Problem requirements: Please work out how many of the lines below include "header". Only the number should be given.
Segment Open
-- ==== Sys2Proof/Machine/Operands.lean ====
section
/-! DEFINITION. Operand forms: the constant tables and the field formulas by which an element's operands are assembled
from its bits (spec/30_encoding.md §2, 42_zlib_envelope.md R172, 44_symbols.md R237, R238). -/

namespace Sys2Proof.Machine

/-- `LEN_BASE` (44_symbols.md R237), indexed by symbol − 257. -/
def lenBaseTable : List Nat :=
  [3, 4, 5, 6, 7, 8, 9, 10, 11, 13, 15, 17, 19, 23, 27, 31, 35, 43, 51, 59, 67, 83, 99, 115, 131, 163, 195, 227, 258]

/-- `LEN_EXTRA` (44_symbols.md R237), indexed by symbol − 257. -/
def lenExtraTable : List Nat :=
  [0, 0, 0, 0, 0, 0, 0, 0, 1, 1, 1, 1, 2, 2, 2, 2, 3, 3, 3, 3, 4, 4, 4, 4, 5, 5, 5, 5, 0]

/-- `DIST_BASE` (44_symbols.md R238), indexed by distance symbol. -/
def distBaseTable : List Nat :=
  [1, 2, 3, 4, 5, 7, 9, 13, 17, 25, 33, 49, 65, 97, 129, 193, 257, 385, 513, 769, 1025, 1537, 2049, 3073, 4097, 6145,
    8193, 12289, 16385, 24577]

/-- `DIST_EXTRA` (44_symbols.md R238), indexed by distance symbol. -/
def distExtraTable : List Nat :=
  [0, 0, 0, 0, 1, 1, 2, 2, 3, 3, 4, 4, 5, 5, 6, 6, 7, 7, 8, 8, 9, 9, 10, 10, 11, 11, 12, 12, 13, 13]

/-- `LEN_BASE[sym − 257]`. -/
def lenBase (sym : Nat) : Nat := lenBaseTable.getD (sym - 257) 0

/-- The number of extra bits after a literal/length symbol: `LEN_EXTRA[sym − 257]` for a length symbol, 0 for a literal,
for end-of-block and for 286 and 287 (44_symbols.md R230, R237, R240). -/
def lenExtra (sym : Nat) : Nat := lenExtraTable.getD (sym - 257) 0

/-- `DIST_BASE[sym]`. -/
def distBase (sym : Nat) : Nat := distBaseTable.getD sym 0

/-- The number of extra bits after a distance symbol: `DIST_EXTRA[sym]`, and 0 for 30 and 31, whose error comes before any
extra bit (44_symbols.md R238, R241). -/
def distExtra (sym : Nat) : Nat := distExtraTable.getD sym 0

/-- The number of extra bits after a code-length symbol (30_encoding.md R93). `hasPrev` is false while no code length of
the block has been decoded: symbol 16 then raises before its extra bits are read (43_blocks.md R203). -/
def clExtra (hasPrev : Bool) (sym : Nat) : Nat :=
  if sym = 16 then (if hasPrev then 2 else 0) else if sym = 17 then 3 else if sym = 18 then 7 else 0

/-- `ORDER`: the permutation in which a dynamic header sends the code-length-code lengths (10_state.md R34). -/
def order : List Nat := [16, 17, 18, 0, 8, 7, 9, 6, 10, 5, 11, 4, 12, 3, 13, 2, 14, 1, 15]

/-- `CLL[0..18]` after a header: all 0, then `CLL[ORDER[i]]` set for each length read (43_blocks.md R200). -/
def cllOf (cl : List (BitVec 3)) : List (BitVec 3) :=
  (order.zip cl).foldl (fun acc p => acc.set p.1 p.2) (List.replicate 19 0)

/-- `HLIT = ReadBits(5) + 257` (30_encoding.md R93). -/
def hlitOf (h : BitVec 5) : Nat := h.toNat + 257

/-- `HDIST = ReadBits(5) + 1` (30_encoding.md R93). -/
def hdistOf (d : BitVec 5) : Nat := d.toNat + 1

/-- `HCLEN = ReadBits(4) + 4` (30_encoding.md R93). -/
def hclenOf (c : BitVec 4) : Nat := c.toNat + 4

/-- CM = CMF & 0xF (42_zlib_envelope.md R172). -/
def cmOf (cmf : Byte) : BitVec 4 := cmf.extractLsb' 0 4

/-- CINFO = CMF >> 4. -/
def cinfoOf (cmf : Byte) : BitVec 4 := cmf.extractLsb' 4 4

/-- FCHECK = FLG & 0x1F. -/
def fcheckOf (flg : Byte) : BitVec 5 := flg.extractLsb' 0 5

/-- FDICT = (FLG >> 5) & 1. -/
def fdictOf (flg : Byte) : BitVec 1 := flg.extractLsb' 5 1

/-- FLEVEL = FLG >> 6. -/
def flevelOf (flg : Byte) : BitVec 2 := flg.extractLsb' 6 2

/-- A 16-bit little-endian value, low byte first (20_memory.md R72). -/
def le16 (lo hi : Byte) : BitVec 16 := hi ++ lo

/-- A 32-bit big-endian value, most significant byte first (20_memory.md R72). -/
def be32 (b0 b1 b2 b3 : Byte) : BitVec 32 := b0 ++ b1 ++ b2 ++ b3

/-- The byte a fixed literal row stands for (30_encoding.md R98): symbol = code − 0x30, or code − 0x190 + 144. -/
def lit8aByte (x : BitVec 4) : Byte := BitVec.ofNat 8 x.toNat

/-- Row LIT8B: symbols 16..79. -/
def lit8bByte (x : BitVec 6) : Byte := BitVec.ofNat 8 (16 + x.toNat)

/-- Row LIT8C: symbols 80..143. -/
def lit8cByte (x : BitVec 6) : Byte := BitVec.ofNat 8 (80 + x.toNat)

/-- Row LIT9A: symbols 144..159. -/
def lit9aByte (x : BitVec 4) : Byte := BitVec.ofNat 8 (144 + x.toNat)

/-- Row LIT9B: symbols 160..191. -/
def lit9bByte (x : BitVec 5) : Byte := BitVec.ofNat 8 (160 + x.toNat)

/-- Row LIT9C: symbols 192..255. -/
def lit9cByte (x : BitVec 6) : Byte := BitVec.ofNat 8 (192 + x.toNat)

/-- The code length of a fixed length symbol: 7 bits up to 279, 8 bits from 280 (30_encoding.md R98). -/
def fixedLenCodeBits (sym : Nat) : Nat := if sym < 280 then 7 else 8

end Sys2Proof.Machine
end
Segment Closed
Answer for the task: 2